(Stored data entries)
* * * *

/-- Try the waiting packets of a queue pair again. -/
def State.pumpQp (s : State) (n : Nat) : State :=
  match s.qp n with
  | some q => (q.waits.map (·.1)).foldl (fun s k => s.pump 600 n k) s
  | none => s

/-- Try every waiting packet again: a walk has ended. -/
def State.pumpAll (s : State) : State :=
  ((s.tp.qps.filter fun p => !p.2.waits.isEmpty).map (·.1)).foldl State.pumpQp s

/-- A packet of the connection that could go on waits in the miss buffer, say for a walk: a new one enters behind it (R67). Where those
that wait there wait only for other packets of their connection (R122, R131, R142), a new one is processed at once and may overtake
them (log entry 56). -/
def State.parked (s : State) (n : Nat) (q : Qp) (k : Nat) : Bool := (mgetD q.waits k []).any (s.canGo n q k)

/-- A packet arrives for a queue pair of this device (R63, R67). -/
def State.rxPacket (s : State) (port : Nat) (p : Packet) (h : WtHeader) : State :=
  let n := h.destQpn
  match s.qp n with
  | none =>
    -- R436: packets that need store state receive STATE_MISS with hint 255 while the store is in block reset
    (if WtHeader.malformed h then (s.tally Reg.TPT_VIOLATION_MALFORMED 0x1C7).nak p h none none St.remoteOpError
      else if !isRequest h.opcode then s else if s.ft.units.contains 82 then s.stateMiss p h none none (some 255)
      else s.nak p h none none St.invalidState).returnCredit port p
  | some q =>
    let k := connKey p.net.srcEid h.srcQpn
    if q.fetches.contains k then s.missIn q k port p h (mget q.conns k) false
    else if !q.onDie ∨ !s.keyOnDie h then s.missIn q k port p h (mget q.conns k) true
    else if s.parked n q k then (s.missIn q k port p h (mget q.conns k) false).pump 600 n k
    else
      let s := s.touch n
      match s.rxOnDie n p h with
      | (s, .none) => if s.tp.todo.contains .wait then s else (s.returnCredit port p).pump 600 n k
      | (s, w) =>
        match s.qp n with
        | some q =>
          let full := 512 ≤ mgetD s.tp.miss (hiveOf n) 0
          let s := s.missIn q k port p h (mget q.conns k) false
          if w = .order ∧ !full then s.tally Reg.MCH_STATUS_ORDER_HOLDS 0x105 0 q.owner else s
        | none => s

end Sys2Proof.Machine
end

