/-- Add elements to a segment from a native contribution, in the order in which it reaches the frond (R171). -/
def addNative (e : Epoch) (sg : Segment) (vs : List Nat) : Segment :=
  { sg with elems := vs.zipIdx.map fun x =>
      let p := sg.elems.getD x.2 {}
      match e.exact, fmtOf e.dtype with
      | true, some f =>
        let j := Exact.join ⟨p.acc, p.special, p.nz⟩ (f.decode x.1)
        { p with acc := j.acc, special := j.special, nz := j.nz, filled := true }
      | _, _ => if p.filled then { p with native := combine e.dtype e.rop p.native x.1 } else { p with native := x.1, filled := true } }

/-- Add exact partials to a segment from element `first` on (R176). -/
def addExact (sg : Segment) (n first : Nat) (xs : List Exact) : Segment :=
  { sg with elems := (List.range n).map fun i =>
      let p := sg.elems.getD i {}
      if first ≤ i ∧ i < first + xs.length then
        let j := Exact.join ⟨p.acc, p.special, p.nz⟩ (xs.getD (i - first) {})
        { p with acc := j.acc, special := j.special, nz := j.nz, filled := true }
      else p }

/-- Change the current epoch of a frond. -/
def State.setCur (s : State) (gid : Nat) (e : Epoch) : State :=
  match mget s.sw.fronds gid with
  | some f => s.setFrond gid { f with cur := some e }
  | none => s

/-- The member contributes segment `k`: its input as little-endian bytes (R162, R168). -/
def State.memberGives (s : State) (gid k : Nat) (b : List Byte) : State :=
  match (mget s.sw.fronds gid).bind fun f => f.cur.map fun e => (f, e) with
  | some (f, e) =>
    let sg := mgetD e.segs k {}
    if sg.froms.contains 127 then s
    else if s.stageBad f e k then s.stageFails gid f e k
    else
      let s := s.stageStart f e k
      let n := b.length / e.elem
      let vs := elemsLE e.elem n b
      if e.op = 0x43 ∧ n ≠ 0 ∧ sg.carrier then s.swarmAbort gid 3 127
      else
        let sg := if n = 0 then sg else { addNative e sg vs with carrier := true }
        let s := s.setCur gid { e with segs := mset e.segs k { sg with froms := sg.froms ++ [127] } }
        let s := if b.isEmpty then s else s.count 0x144 0 b.length
        s.segmentDone gid k
  | none => s

/-- One step of the member's side of a group: read the next segment of input within the window, or write the next result
(R162, R164). The flag says that something was done. -/
def State.memberStep (s : State) (gid : Nat) : State × Bool :=
  match mget s.sw.fronds gid with
  | none => (s, false)
  | some f =>
    match f.cur, s.qp f.qpn with
    | some e, some q =>
      match e.member.bind fun m => q.desc m.2 with
      | none => (s, false)
      | some d =>
        match e.results with
        | (k, b) :: rest =>
          if !s.memberWrites f e ∨ b.isEmpty then ((s.setCur gid { e with results := rest }).memberPlaced gid, true)
          else
            let le := ((elemsBE e.elem (b.length / e.elem) b).map fun v => leBytes e.elem v).flatten
            match s.landing (.swarm gid k) d.rkey q.fn (d.raddr + 4096 * k) le.length with
            | (s, .wait) => (s, false)
            | (s, .fault st dt) => ((s.failDesc f.qpn d.id st false dt).drive (.abort gid 5), true)
            | (s, t) =>
              ((s.setCur gid { e with results := rest }).placeAt t (.swarm gid k) none q.fn q.fn le, true)
        | [] =>
          let k := e.readNext
          if e.segments ≤ k ∨ e.downNext + f.effWindow e ≤ k then (s, false)
          else
            let next (s : State) : State := match (mget s.sw.fronds gid).bind (·.cur) with
              | some e => s.setCur gid { e with readNext := k + 1 }
              | none => s
            if !s.memberReads f e then ((next s).memberGives gid k [], true)
            else match s.fetchLocal q.fn d.lkey (d.laddr + 4096 * k) (e.segBytes k) (.swarm gid k) with
              | (s, .data b) => ((next s).memberGives gid k b, true)
              | (s, .reading) => (next s, true)
              | (s, .wait) => (s, false)
              | (s, .fault st dt) => ((s.failDesc f.qpn d.id st false dt).drive (.abort gid 5), true)
    | _, _ => (s, false)

/-- Groups with an epoch whose member takes part. -/
def State.memberGroups (s : State) : List Nat :=
  s.sw.fronds.filterMap fun p => match p.2.cur with | some e => if e.member.isSome then some p.1 else none | none => none

/-- One turn of every active slot, one segment each (R179). The flag says that something was done. -/
def State.memberTurn (s : State) : State × Bool :=
  s.memberGroups.foldl (fun a gid => let r := a.1.memberStep gid; (r.1, a.2 || r.2)) (s, false)

/-- Run the members' sides of the groups as far as they go: the active slots in turn, one segment per turn (R179). -/
def State.memberRun : Nat → State → State
  | 0, s => s
  | n + 1, s => match s.memberTurn with
    | (s, true) => State.memberRun n s
    | (s, false) => s

end Sys2Proof.Machine
end

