-- ==== Sys2Proof/Machine/Settle.lean ====
section
/-! DEFINITION. What follows within one step: queue pairs that enter ERROR, epochs that abort, records that are copied,
the members' sides of groups, posted writes whose turn has come. -/

namespace Sys2Proof.Machine

/-- Work off the effects that events have left. -/
def State.effects : Nat → State → State
  | 0, s => s
  | f + 1, s =>
    match s.tp.todo with
    | [] => s
    | .wait :: l => State.effects f { s with tp := { s.tp with todo := l } }
    | .qpError n st :: l => State.effects f (State.enterError { s with tp := { s.tp with todo := l } } n st)
    | .abort gid reason :: l => State.effects f (State.swarmAbort { s with tp := { s.tp with todo := l } } gid reason 127)

/-- Queue pairs with a record that a receive has taken. -/
def State.takers (s : State) : List Nat := ((s.mt.unexp.filter fun u => u.taken.isSome && u.left == 0 && !u.rts).map (·.qpn)).eraseDups

/-- One round: effects, copies, upward swarm packets, members, writes. -/
def State.round (s : State) : State :=
  let s := s.effects 200
  let s := s.takers.foldl State.copyTaken s
  let s := s.upDrain s.sw.up.length
  let s := s.memberRun 300
  let s := if s.tp.writes.isEmpty then s else s.drainPass
  s.effects 200

/-- Nothing is left that a further round could take up. -/
def State.quiet (s : State) : Bool := s.tp.todo.isEmpty && s.tp.writes.isEmpty && s.takers.isEmpty && s.sw.up.isEmpty && s.memberGroups.isEmpty

/-- Let everything that follows from an event come about, in at most so many rounds. -/
def State.rounds : Nat → State → State
  | 0, s => s
  | f + 1, s => if s.quiet then s else State.rounds f s.round

/-- The state after an event and all that follows from it in the same step. -/
def settle (s : State) : State := s.rounds 8

end Sys2Proof.Machine
end

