/-- The receive whose handler may start now: the first that has finished and whose completion waits, with its whole run
placed. -/
def Qp.handlerDue (q : Qp) : Option Recv :=
  match q.rdone with
  | id :: _ =>
    match q.recv id with
    | some r =>
      let run := q.rq.filter fun x => x.runFirst == r.id && x.rtsPsn.isSome && x.id != r.id
      if r.handled ∧ q.handlerRun.isNone ∧ q.st ≠ .error ∧ run.all (·.st == .placed) then some r else none
    | none => none
  | [] => none

/-- The registers at a handler's entry (R147). -/
def handlerRegs (q : Qp) (r : Recv) (total base : Nat) : Map Word :=
  let w (n : Nat) : Word := BitVec.ofNat 64 n
  [(1, w r.laddr), (2, w total), (3, r.msgTag), (4, w (r.srcEid + r.ctx * 2 ^ 32)), (5, r.userId), (6, w r.status), (7, w q.idx),
    (8, w (r.laddr - base))]

/-- R147, R148, R320, R346: a handler starts on an idle thread of its queue pair's hive. -/
def execHandlerStart (fn : Nat) (q : Nat) (t : Nat) (s : State) : Host.Outcome State Fault Refusal := s.clocked <|
  if !s.admits 3 then ok s else
  match (s.qpnOf fn q).bind fun n => (s.qp n).map fun x => (n, x) with
  | none => ok s
  | some (n, x) =>
    match x.handlerDue with
    | none => ok s
    | some r =>
      match mget s.mt.handlers (handlerKey fn r.handler) with
      | none => ok s
      | some h =>
        if (s.thread t).st ≠ .idle ∨ !s.handlerThread (hiveOf n) t then ok s
        else
          let base := (s.key (keyIndex r.lkey)).base
          let run := x.rq.filter fun y => y.runFirst == r.id && y.rtsPsn.isSome && y.id != r.id
          let total := r.bytes + (run.map (·.bytes)).sum
          let ks := ([r.lkey] ++ h.keys).zipIdx.map fun k => (k.2, k.1)
          let hr : Run := { handler := r.handler, fn := fn, pd := x.pd, qpn := n, recv := r.id, off0 := r.laddr - base, len0 := r.len,
                            slots := (ks.filter fun k => s.keyValid k.2).map (·.1) }
          let y : Thread := {
            nextAcc := (s.thread t).nextAcc, pend := (s.thread t).pend, st := .running, priv := 1, regs := handlerRegs x r total base, pc := h.entry, code := 4 * h.code.length, ks := ks,
            budget := s.rd Reg.MCH_HANDLER_BUDGET, events := 4, accDomain := fn + x.pd * 2 ^ 16,
            run := some hr }
          let frame := 0x180000 + 4096 * (127 - t % 128)
          let s := (s.sramWrite (t / 128) frame (List.replicate 4096 0)).clearResv (.hive (t / 128)) frame 4096
          ok (((s.setThread t y).modQp n ({ · with handlerRun := some r.id })).tally Reg.FGR_HCOUNT_RUNS 0x108 (t / 128)
            (some (fn, x.pd)))

/-! ### Walks (R387 to R393) -/

/-- R387, R390: the read of a walk returns an entry, or ends in an error or without an answer. -/
def execWalkReadResponse (id : Nat) (r : HostRes) (s : State) : Host.Outcome State Fault Refusal := s.atPins <|
  match mget s.xl.walks id with
  | some w =>
    if w.cas.isSome then ok s
    else match r with
      | .data b => ok (settle ((s.count 0x1C1 (w.ctx / 256) 8 (s.walkOwner w)).judge id w (BitVec.ofNat 64 (ofLE (slice b 0 8)))).pumpAll)
      | .error => ok (settle (s.walkFails id w St.walkAccessFault 14 w.level w.addr).pumpAll)
      | .poisoned => ok (settle ((s.linkLogs (w.ctx / 256) r).walkFails id w St.walkAccessFault 14 w.level w.addr).pumpAll)
      | .timeout => ok (settle ((s.linkLogs (w.ctx / 256) r).walkFails id w St.walkAccessFault 13 w.level w.addr).pumpAll)
  | none => ok s

/-- R391: the CAS of a walk returns what the entry held. -/
def execAdCasResponse (id : Nat) (r : HostRes) (s : State) : Host.Outcome State Fault Refusal := s.atPins <|
  match mget s.xl.walks id with
  | some w =>
    match w.cas, r with
    | some v, .data b =>
      let s := s.count 0x1C1 (w.ctx / 256) 8 (s.walkOwner w)
      if BitVec.ofNat 64 (ofLE (slice b 0 8)) = v then ok (settle (s.walkEnds id w (withBits v w.kind)).pumpAll)
      else
        let s := s.tally Reg.XLT_COUNT_AD_RESTARTS 0x1CD 0 (some (w.ctx, 0))
        let s := { s with xl := { s.xl with
          leaves := s.xl.leaves.filter fun c => !(c.ctx == w.ctx && c.addr == w.addr) } }.xlShown
        let w := { w with tries := w.tries + 1, cas := none }
        if w.tries = s.rd Reg.XLT_CFG_AD_RETRIES then ok (settle (s.walkFails id w St.translationFault 21 w.level w.addr).pumpAll)
        else ok (settle (s.walkRead id w).pumpAll)
    | some _, .error => ok (settle (s.walkFails id w St.walkAccessFault 14 w.level w.addr).pumpAll)
    | some _, .poisoned => ok (settle ((s.linkLogs (w.ctx / 256) r).walkFails id w St.walkAccessFault 14 w.level w.addr).pumpAll)
    | some _, .timeout => ok (settle ((s.linkLogs (w.ctx / 256) r).walkFails id w St.walkAccessFault 13 w.level w.addr).pumpAll)
    | none, _ => ok s
  | none => ok s

/-- R390: a walk read or CAS has had no answer for WALK_TIMEOUT_US. -/
def execWalkTimeout (id : Nat) (s : State) : Host.Outcome State Fault Refusal := s.clocked <|
  match mget s.xl.walks id with
  | some w => ok (settle (s.walkFails id w St.walkAccessFault 13 w.level w.addr).pumpAll)
  | none => ok s

/-- R393: with PREFETCH 1 the unit walks ahead for a page that is not cached; the walk sets no bits. -/
def execPrefetchWalk (fn va : Nat) (s : State) : Host.Outcome State Fault Refusal := s.clocked <|
  if fn < 2048 ∧ va < 2 ^ 57 ∧ s.on Reg.XLT_CFG_PREFETCH ∧ s.on Reg.XLT_CTX_ENABLE fn
      ∧ !(s.xl.leaves.any (·.covers fn va)) ∧ !(s.xl.walks.any fun w => w.2.ctx == fn && w.2.va / 4096 == va / 4096)
  then ok (settle (s.startWalk (s.opened (.command fn) fn va 1 accRead) va true none))
  else ok s

end Sys2Proof.Machine
end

* * * *

# [What you will do]
Here the job is to transcribe the lines from the first line of the data through the line containing "(if WtHeader.malformed h", inclusive, exactly and with nothing else.

# [The answer]
/-- Try the waiting packets of a queue pair again. -/
def State.pumpQp (s : State) (n : Nat) : State :=
  match s.qp n with
  | some q => (q.waits.map (·.1)).foldl (fun s k => s.pump 600 n k) s
  | none => s

/-- Try every waiting packet again: a walk has ended. -/
def State.pumpAll (s : State) : State :=
  ((s.tp.qps.filter fun p => !p.2.waits.isEmpty).map (·.1)).foldl State.pumpQp s

/-- A packet of the connection that could go on waits in the miss buffer, say for a walk: a new one enters behind it (R67). Where those
that wait there wait only for other packets of their connection (R122, R131, R142), a new one is processed at once and may overtake
them (log entry 56). -/
def State.parked (s : State) (n : Nat) (q : Qp) (k : Nat) : Bool := (mgetD q.waits k []).any (s.canGo n q k)

/-- A packet arrives for a queue pair of this device (R63, R67). -/
def State.rxPacket (s : State) (port : Nat) (p : Packet) (h : WtHeader) : State :=
  let n := h.destQpn
  match s.qp n with
  | none =>
    -- R436: packets that need store state receive STATE_MISS with hint 255 while the store is in block reset
    (if WtHeader.malformed h then (s.tally Reg.TPT_VIOLATION_MALFORMED 0x1C7).nak p h none none St.remoteOpError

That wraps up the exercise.